::: INFORMATION SHOWN

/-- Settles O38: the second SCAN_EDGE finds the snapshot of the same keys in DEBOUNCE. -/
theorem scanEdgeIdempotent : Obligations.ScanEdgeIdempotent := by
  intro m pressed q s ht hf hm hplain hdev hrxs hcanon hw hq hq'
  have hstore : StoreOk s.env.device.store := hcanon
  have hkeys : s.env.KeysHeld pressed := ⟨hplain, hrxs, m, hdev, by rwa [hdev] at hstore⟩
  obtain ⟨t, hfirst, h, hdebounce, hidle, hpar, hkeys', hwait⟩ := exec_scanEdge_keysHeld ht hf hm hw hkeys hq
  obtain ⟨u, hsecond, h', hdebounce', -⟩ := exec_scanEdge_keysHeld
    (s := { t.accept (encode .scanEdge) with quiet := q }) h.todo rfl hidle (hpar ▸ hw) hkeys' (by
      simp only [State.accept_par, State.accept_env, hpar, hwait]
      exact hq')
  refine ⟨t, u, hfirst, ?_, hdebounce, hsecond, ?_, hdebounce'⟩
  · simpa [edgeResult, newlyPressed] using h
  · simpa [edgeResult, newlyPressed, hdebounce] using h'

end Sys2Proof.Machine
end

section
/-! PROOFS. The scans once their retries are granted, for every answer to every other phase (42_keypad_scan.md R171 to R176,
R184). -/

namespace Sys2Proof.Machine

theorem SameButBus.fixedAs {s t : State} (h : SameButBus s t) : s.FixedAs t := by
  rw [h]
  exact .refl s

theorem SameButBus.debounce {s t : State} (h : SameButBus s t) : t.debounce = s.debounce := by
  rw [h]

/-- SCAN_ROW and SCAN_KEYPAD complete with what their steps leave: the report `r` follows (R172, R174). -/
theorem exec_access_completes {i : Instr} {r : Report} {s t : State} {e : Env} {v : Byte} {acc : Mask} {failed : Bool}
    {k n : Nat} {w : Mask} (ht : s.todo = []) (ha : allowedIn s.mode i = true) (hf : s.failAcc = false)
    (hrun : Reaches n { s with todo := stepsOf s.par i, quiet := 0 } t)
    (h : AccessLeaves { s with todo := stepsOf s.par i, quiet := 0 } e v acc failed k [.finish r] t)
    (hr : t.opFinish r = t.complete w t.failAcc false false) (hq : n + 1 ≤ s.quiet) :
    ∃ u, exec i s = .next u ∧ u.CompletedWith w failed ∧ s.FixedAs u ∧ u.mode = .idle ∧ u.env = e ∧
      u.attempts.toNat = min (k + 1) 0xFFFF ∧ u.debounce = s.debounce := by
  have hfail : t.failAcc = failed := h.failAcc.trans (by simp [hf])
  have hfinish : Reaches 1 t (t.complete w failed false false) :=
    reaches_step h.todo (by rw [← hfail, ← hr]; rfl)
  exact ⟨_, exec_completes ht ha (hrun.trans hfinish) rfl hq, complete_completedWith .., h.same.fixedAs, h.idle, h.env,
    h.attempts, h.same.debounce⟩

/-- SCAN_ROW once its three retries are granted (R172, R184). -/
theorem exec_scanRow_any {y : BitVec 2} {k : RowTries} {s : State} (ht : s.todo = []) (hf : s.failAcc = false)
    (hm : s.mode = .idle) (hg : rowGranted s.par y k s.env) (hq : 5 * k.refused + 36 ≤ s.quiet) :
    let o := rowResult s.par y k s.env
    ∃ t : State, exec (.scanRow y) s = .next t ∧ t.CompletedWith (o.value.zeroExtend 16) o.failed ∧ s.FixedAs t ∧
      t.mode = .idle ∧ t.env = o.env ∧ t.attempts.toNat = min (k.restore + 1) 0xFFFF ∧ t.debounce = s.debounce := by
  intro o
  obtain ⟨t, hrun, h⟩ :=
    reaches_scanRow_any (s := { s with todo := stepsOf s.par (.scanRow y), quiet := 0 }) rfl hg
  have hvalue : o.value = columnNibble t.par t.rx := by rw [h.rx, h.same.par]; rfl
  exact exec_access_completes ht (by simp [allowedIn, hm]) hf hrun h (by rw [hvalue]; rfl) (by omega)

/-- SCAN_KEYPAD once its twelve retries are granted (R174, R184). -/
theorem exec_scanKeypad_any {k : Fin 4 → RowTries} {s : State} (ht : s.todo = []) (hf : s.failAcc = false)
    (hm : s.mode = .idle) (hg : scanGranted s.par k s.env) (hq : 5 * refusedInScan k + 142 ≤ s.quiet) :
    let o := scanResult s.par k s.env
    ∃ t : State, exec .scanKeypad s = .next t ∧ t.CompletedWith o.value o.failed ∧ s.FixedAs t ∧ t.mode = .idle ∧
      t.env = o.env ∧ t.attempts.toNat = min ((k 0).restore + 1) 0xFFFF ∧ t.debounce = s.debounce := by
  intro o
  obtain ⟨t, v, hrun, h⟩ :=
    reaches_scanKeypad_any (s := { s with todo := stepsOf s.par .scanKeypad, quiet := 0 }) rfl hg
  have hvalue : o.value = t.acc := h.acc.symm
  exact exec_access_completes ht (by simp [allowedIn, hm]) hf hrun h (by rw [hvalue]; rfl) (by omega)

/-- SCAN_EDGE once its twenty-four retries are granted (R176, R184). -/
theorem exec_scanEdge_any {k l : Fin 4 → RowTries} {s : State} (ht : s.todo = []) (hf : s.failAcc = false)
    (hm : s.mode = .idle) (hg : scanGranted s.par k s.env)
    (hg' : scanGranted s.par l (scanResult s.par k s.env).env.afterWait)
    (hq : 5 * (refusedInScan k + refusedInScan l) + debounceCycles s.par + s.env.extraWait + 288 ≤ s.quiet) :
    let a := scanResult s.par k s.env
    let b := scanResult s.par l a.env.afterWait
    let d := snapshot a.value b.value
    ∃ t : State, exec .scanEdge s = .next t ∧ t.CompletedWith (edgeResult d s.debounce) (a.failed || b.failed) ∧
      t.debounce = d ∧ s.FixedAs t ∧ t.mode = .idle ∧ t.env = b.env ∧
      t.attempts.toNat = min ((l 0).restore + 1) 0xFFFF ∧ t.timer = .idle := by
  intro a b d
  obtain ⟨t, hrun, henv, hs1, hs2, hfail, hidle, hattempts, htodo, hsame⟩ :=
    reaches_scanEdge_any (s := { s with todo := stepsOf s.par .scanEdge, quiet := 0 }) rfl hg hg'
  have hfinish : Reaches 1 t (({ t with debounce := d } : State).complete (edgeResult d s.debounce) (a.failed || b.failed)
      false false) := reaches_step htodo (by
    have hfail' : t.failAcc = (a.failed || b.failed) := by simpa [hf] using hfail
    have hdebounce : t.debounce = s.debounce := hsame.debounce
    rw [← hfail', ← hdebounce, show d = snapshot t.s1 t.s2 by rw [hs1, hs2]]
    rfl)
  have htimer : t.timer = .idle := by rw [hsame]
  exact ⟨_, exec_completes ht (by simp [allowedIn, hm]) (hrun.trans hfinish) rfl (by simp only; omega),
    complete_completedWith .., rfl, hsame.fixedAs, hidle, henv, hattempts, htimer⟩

::::::
::: INFORMATION SHOWN

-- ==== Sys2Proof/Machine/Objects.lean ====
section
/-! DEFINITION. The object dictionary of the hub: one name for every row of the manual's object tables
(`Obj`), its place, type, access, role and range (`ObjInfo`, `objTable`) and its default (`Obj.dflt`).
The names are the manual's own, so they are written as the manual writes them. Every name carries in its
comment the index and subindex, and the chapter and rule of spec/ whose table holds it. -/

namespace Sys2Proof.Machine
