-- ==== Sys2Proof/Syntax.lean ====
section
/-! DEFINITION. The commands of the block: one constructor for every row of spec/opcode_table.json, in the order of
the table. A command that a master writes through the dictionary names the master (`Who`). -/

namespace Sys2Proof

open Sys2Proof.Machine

::::::

→ **YOUR ASSIGNMENT**: Go through the entries. Report every line that contains the word "Mask".

→ **ANSWER SPACE**:
theorem exec_access_completes {i : Instr} {r : Report} {s t : State} {e : Env} {v : Byte} {acc : Mask} {failed : Bool}
    {k n : Nat} {w : Mask} (ht : s.todo = []) (ha : allowedIn s.mode i = true) (hf : s.failAcc = false)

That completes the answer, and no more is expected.